To keep pace with demand, some distillers are experimenting with innovative “disruptive aging” techniques, designed to more rapidly impart the flavor notes and nuances that usually require years in a cask for whiskey to develop. Some techniques rely on heat, others on intense pressure, and yet others have turned to an entirely different spectrum: sound.
At Quadrant Bar & Lounge at The Ritz-Carlton, Washington, D.C., sound-aged spirits are created using barrel components and concentrated sonic waves to mimic years of cask aging. The finished bourbon, rye and whiskey develop “taste characteristics of spirits that spend an extra 10–15 years in a cask,” the mixology team explains in its expansive cocktail menu, “except we did it in the time it takes to watch your favorite television program.”

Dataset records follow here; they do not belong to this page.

@[simp] theorem State.modClkT_pending (t : Nat) (f : ClkTile → ClkTile) : (s.modClkT t f).pending = s.pending := rfl
@[simp] theorem State.modClkT_free (t : Nat) (f : ClkTile → ClkTile) : (s.modClkT t f).free = s.free := rfl
@[simp] theorem State.modClkT_draws (t : Nat) (f : ClkTile → ClkTile) : (s.modClkT t f).draws = s.draws := rfl
@[simp] theorem State.modClkT_outbox (t : Nat) (f : ClkTile → ClkTile) : (s.modClkT t f).outbox = s.outbox := rfl
@[simp] theorem State.modClkT_pop (t : Nat) (f : ClkTile → ClkTile) : (s.modClkT t f).pop = s.pop := rfl
@[simp] theorem State.modClkT_reg (t : Nat) (f : ClkTile → ClkTile) : (s.modClkT t f).reg = s.reg := rfl
@[simp] theorem State.modClkT_gb (t : Nat) (f : ClkTile → ClkTile) : (s.modClkT t f).gb = s.gb := rfl
@[simp] theorem State.modClkT_ps (t : Nat) (f : ClkTile → ClkTile) : (s.modClkT t f).ps = s.ps := rfl
@[simp] theorem State.modClkT_md (t : Nat) (f : ClkTile → ClkTile) : (s.modClkT t f).md = s.md := rfl
@[simp] theorem State.modClkT_pw (t : Nat) (f : ClkTile → ClkTile) : (s.modClkT t f).pw = s.pw := rfl
@[simp] theorem State.modClkT_porter (t : Nat) (f : ClkTile → ClkTile) : (s.modClkT t f).porter = s.porter := rfl
@[simp] theorem State.modClkT_bel (t : Nat) (f : ClkTile → ClkTile) : (s.modClkT t f).bel = s.bel := rfl
@[simp] theorem State.modClkT_wins (t : Nat) (f : ClkTile → ClkTile) : (s.modClkT t f).wins = s.wins := rfl
@[simp] theorem State.modClkT_clk (t : Nat) (f : ClkTile → ClkTile) : (s.modClkT t f).clk = s.clk := rfl
@[simp] theorem State.modClkT_thm (t : Nat) (f : ClkTile → ClkTile) : (s.modClkT t f).thm = s.thm := rfl
@[simp] theorem State.modClkT_cap (t : Nat) (f : ClkTile → ClkTile) : (s.modClkT t f).cap = s.cap := rfl
@[simp] theorem State.modClkT_cup (t : Nat) (f : ClkTile → ClkTile) : (s.modClkT t f).cup = s.cup := rfl
@[simp] theorem State.modClkT_car (t : Nat) (f : ClkTile → ClkTile) : (s.modClkT t f).car = s.car := rfl
@[simp] theorem State.modClkT_fuse (t : Nat) (f : ClkTile → ClkTile) : (s.modClkT t f).fuse = s.fuse := rfl
@[simp] theorem State.modClkT_sec (t : Nat) (f : ClkTile → ClkTile) : (s.modClkT t f).sec = s.sec := rfl
@[simp] theorem State.modClkT_jobs (t : Nat) (f : ClkTile → ClkTile) : (s.modClkT t f).jobs = s.jobs := rfl

@[simp] theorem State.modRing_pending (r : Nat) (f : Ring → Ring) : (s.modRing r f).pending = s.pending := rfl
@[simp] theorem State.modRing_free (r : Nat) (f : Ring → Ring) : (s.modRing r f).free = s.free := rfl
@[simp] theorem State.modRing_draws (r : Nat) (f : Ring → Ring) : (s.modRing r f).draws = s.draws := rfl
@[simp] theorem State.modRing_outbox (r : Nat) (f : Ring → Ring) : (s.modRing r f).outbox = s.outbox := rfl
@[simp] theorem State.modRing_pop (r : Nat) (f : Ring → Ring) : (s.modRing r f).pop = s.pop := rfl
@[simp] theorem State.modRing_reg (r : Nat) (f : Ring → Ring) : (s.modRing r f).reg = s.reg := rfl
@[simp] theorem State.modRing_gb (r : Nat) (f : Ring → Ring) : (s.modRing r f).gb = s.gb := rfl
@[simp] theorem State.modRing_ps (r : Nat) (f : Ring → Ring) : (s.modRing r f).ps = s.ps := rfl
@[simp] theorem State.modRing_md (r : Nat) (f : Ring → Ring) : (s.modRing r f).md = s.md := rfl
@[simp] theorem State.modRing_pw (r : Nat) (f : Ring → Ring) : (s.modRing r f).pw = s.pw := rfl
@[simp] theorem State.modRing_bel (r : Nat) (f : Ring → Ring) : (s.modRing r f).bel = s.bel := rfl
@[simp] theorem State.modRing_wins (r : Nat) (f : Ring → Ring) : (s.modRing r f).wins = s.wins := rfl
@[simp] theorem State.modRing_clk (r : Nat) (f : Ring → Ring) : (s.modRing r f).clk = s.clk := rfl
@[simp] theorem State.modRing_thm (r : Nat) (f : Ring → Ring) : (s.modRing r f).thm = s.thm := rfl
@[simp] theorem State.modRing_cap (r : Nat) (f : Ring → Ring) : (s.modRing r f).cap = s.cap := rfl
@[simp] theorem State.modRing_cup (r : Nat) (f : Ring → Ring) : (s.modRing r f).cup = s.cup := rfl
@[simp] theorem State.modRing_car (r : Nat) (f : Ring → Ring) : (s.modRing r f).car = s.car := rfl
@[simp] theorem State.modRing_fuse (r : Nat) (f : Ring → Ring) : (s.modRing r f).fuse = s.fuse := rfl
@[simp] theorem State.modRing_sec (r : Nat) (f : Ring → Ring) : (s.modRing r f).sec = s.sec := rfl
@[simp] theorem State.modRing_jobs (r : Nat) (f : Ring → Ring) : (s.modRing r f).jobs = s.jobs := rfl
@[simp] theorem State.modRing_tiles (r : Nat) (f : Ring → Ring) : (s.modRing r f).tiles = s.tiles := rfl

@[simp] theorem State.setReg_pending (o : Nat) (v : W32) : (s.setReg o v).pending = s.pending := rfl
@[simp] theorem State.setReg_free (o : Nat) (v : W32) : (s.setReg o v).free = s.free := rfl
@[simp] theorem State.setReg_draws (o : Nat) (v : W32) : (s.setReg o v).draws = s.draws := rfl
@[simp] theorem State.setReg_outbox (o : Nat) (v : W32) : (s.setReg o v).outbox = s.outbox := rfl
@[simp] theorem State.setReg_pop (o : Nat) (v : W32) : (s.setReg o v).pop = s.pop := rfl
@[simp] theorem State.setReg_gb (o : Nat) (v : W32) : (s.setReg o v).gb = s.gb := rfl
@[simp] theorem State.setReg_ps (o : Nat) (v : W32) : (s.setReg o v).ps = s.ps := rfl
@[simp] theorem State.setReg_md (o : Nat) (v : W32) : (s.setReg o v).md = s.md := rfl
@[simp] theorem State.setReg_pw (o : Nat) (v : W32) : (s.setReg o v).pw = s.pw := rfl
@[simp] theorem State.setReg_porter (o : Nat) (v : W32) : (s.setReg o v).porter = s.porter := rfl
@[simp] theorem State.setReg_bel (o : Nat) (v : W32) : (s.setReg o v).bel = s.bel := rfl
@[simp] theorem State.setReg_wins (o : Nat) (v : W32) : (s.setReg o v).wins = s.wins := rfl
@[simp] theorem State.setReg_clk (o : Nat) (v : W32) : (s.setReg o v).clk = s.clk := rfl
@[simp] theorem State.setReg_thm (o : Nat) (v : W32) : (s.setReg o v).thm = s.thm := rfl
@[simp] theorem State.setReg_cap (o : Nat) (v : W32) : (s.setReg o v).cap = s.cap := rfl
@[simp] theorem State.setReg_cup (o : Nat) (v : W32) : (s.setReg o v).cup = s.cup := rfl
@[simp] theorem State.setReg_car (o : Nat) (v : W32) : (s.setReg o v).car = s.car := rfl
@[simp] theorem State.setReg_fuse (o : Nat) (v : W32) : (s.setReg o v).fuse = s.fuse := rfl
@[simp] theorem State.setReg_sec (o : Nat) (v : W32) : (s.setReg o v).sec = s.sec := rfl
@[simp] theorem State.setReg_jobs (o : Nat) (v : W32) : (s.setReg o v).jobs = s.jobs := rfl
@[simp] theorem State.setReg_tiles (o : Nat) (v : W32) : (s.setReg o v).tiles = s.tiles := rfl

Disruptive aging may be able to mimic the flavor characteristics of cask aging, but the vintage spirits have a value that transcends taste alone: Today, many enthusiasts see them as investments. The U.K. auction market for rare whiskey has more than quadrupled since 2015, and a bottle of The Macallan 1926 60-Year-Old sold for a record $1.5 million in 2018. Christie’s director of wine, Tim Triptree, who oversaw the sale to a private buyer, said he expects the collector’s market will continue to grow — which means that reserves will become even more rare and valuable.
Rare Japanese single-malt whiskeys have become particularly prized after Yamazaki Single Malt Sherry Cask 2013 was named the World’s Best Whiskey in 2015. A bottle of 50-year-old Yamazaki whiskey recently sold for about $300,000 at a Sotheby’s auction in Hong Kong.
The Japanese whisky industry is largely credited to Masataka Taketsuru, a chemist who apprenticed in distilleries across Scotland and studied organic chemistry at the University of Glasgow in the early 20th century before returning to Japan in 1918 to join Kotobukiya — now Suntory — and later founding his own Nikka Whisky Distilling Co. Modern Japanese distillers are masters of blending, creating silky, mellow, harmonious whiskeys that can even be consumed with food, thanks to the purity of their soft mineral water.